» **Work order**:
Report how many lines of the material contain the string "programFuse". Add nothing beyond the number.

++++ Task material ++++

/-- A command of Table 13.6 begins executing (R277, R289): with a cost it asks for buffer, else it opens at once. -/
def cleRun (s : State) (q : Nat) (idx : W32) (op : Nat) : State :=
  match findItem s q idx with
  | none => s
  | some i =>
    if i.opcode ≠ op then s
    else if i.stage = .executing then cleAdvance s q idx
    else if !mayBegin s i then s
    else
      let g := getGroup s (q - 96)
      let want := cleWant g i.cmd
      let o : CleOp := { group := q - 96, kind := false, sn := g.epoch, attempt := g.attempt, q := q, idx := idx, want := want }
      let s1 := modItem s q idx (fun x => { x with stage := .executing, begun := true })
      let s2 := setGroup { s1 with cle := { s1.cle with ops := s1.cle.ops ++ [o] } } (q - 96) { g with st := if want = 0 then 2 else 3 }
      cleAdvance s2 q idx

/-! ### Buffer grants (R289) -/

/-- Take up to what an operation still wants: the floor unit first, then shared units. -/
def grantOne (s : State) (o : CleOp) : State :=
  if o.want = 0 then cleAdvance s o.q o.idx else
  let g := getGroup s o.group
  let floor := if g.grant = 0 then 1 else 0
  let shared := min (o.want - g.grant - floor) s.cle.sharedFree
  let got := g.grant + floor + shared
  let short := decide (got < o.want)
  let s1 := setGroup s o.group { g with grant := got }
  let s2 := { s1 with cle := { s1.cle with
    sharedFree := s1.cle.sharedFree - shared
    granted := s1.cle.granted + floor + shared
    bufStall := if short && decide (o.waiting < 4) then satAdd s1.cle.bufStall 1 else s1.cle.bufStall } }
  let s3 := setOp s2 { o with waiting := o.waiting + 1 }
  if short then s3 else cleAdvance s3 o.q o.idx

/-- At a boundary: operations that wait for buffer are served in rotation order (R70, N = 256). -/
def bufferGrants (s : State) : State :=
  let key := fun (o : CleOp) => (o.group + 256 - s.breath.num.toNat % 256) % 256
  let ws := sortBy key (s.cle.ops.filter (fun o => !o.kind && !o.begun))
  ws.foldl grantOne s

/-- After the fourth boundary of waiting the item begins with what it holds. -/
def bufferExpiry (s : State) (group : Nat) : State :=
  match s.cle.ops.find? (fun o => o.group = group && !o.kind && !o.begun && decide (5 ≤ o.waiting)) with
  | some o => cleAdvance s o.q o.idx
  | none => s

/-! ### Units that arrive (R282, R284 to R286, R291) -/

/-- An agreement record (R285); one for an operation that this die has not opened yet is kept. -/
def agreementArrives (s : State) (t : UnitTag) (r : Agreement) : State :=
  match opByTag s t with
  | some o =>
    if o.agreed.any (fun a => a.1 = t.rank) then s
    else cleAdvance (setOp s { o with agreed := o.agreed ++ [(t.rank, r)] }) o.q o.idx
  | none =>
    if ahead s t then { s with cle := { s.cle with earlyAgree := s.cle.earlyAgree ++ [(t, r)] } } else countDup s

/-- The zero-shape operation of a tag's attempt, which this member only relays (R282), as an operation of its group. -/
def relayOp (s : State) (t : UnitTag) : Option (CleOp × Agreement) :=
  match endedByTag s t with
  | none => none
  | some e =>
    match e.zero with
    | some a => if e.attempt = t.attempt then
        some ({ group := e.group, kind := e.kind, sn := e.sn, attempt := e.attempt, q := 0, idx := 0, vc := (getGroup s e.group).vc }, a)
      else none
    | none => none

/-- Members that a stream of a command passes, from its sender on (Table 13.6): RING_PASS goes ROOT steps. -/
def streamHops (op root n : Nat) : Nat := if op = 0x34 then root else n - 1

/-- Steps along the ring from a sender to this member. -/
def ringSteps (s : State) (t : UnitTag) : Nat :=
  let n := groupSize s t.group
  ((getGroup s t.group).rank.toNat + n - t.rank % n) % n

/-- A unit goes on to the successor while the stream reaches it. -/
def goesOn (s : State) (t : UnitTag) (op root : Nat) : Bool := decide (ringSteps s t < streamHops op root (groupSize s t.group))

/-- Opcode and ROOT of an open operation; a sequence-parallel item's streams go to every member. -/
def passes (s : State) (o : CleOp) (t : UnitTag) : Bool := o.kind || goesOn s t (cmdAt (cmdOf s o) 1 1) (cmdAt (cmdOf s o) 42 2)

++++
++++ Task material ++++

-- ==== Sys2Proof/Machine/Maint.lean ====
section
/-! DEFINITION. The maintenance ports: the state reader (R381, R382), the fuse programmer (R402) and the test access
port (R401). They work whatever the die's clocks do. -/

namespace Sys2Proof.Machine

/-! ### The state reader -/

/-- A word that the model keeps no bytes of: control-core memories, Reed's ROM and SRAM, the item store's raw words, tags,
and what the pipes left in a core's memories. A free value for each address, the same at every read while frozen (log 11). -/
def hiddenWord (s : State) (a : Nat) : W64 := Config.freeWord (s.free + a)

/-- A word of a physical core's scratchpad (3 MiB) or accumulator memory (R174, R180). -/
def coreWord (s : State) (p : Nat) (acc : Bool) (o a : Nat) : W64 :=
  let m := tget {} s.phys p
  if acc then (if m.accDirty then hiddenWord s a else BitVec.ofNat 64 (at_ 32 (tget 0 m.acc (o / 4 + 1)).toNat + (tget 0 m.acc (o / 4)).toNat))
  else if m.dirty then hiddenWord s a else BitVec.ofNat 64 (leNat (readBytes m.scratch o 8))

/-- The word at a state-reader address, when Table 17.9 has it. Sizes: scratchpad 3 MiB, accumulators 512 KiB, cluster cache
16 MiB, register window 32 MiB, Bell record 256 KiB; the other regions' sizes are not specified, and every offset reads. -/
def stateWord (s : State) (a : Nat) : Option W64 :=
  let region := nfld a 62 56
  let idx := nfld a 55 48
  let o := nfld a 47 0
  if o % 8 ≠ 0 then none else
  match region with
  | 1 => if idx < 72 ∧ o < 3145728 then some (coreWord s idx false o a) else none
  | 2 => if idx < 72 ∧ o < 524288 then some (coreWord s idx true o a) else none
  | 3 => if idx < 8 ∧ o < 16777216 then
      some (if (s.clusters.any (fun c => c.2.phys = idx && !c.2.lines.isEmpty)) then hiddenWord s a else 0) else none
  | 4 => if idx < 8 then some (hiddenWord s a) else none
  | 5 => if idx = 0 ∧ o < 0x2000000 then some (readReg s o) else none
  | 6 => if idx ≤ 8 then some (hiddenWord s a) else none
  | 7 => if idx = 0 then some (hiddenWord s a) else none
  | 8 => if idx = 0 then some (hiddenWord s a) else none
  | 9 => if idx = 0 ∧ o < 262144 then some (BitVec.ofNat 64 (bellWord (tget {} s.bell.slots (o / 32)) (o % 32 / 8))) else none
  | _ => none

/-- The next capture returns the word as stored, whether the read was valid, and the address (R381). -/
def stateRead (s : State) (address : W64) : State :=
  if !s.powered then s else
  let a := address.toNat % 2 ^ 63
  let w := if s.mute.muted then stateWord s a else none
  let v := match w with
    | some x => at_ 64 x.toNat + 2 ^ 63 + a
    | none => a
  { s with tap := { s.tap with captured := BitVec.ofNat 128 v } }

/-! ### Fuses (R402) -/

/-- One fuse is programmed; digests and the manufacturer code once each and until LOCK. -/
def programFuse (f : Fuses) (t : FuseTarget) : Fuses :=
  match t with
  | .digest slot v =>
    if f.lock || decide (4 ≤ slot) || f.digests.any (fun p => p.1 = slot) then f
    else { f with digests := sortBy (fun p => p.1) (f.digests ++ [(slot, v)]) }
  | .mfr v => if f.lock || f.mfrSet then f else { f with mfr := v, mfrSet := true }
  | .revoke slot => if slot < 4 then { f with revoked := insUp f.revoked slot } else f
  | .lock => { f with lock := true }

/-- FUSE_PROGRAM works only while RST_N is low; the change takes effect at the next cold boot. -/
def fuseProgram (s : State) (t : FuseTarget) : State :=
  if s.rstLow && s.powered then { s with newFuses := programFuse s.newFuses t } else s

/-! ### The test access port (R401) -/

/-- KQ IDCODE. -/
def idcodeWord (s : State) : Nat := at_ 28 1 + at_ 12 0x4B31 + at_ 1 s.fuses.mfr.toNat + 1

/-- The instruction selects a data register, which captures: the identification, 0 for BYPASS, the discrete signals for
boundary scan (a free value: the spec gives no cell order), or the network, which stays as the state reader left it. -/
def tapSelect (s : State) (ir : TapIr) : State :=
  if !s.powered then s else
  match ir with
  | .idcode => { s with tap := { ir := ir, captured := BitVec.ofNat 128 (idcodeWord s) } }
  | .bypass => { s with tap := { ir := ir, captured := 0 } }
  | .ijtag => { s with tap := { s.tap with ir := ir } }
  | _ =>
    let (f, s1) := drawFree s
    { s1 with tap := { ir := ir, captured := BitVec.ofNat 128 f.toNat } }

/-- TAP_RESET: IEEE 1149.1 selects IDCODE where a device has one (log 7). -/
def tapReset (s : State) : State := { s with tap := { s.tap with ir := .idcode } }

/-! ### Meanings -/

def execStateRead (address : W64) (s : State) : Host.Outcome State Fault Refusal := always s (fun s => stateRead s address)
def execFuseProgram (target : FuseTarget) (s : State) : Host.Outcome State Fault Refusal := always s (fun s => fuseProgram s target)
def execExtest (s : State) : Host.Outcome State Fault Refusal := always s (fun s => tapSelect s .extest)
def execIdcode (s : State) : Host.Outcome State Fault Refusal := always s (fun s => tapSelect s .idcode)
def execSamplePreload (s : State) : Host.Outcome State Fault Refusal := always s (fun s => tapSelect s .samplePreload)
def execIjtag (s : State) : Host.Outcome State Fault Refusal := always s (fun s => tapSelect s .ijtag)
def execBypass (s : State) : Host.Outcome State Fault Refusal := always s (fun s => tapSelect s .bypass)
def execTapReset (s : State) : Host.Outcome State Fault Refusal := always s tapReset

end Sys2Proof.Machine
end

++++

» **Solution to this exercise**:
2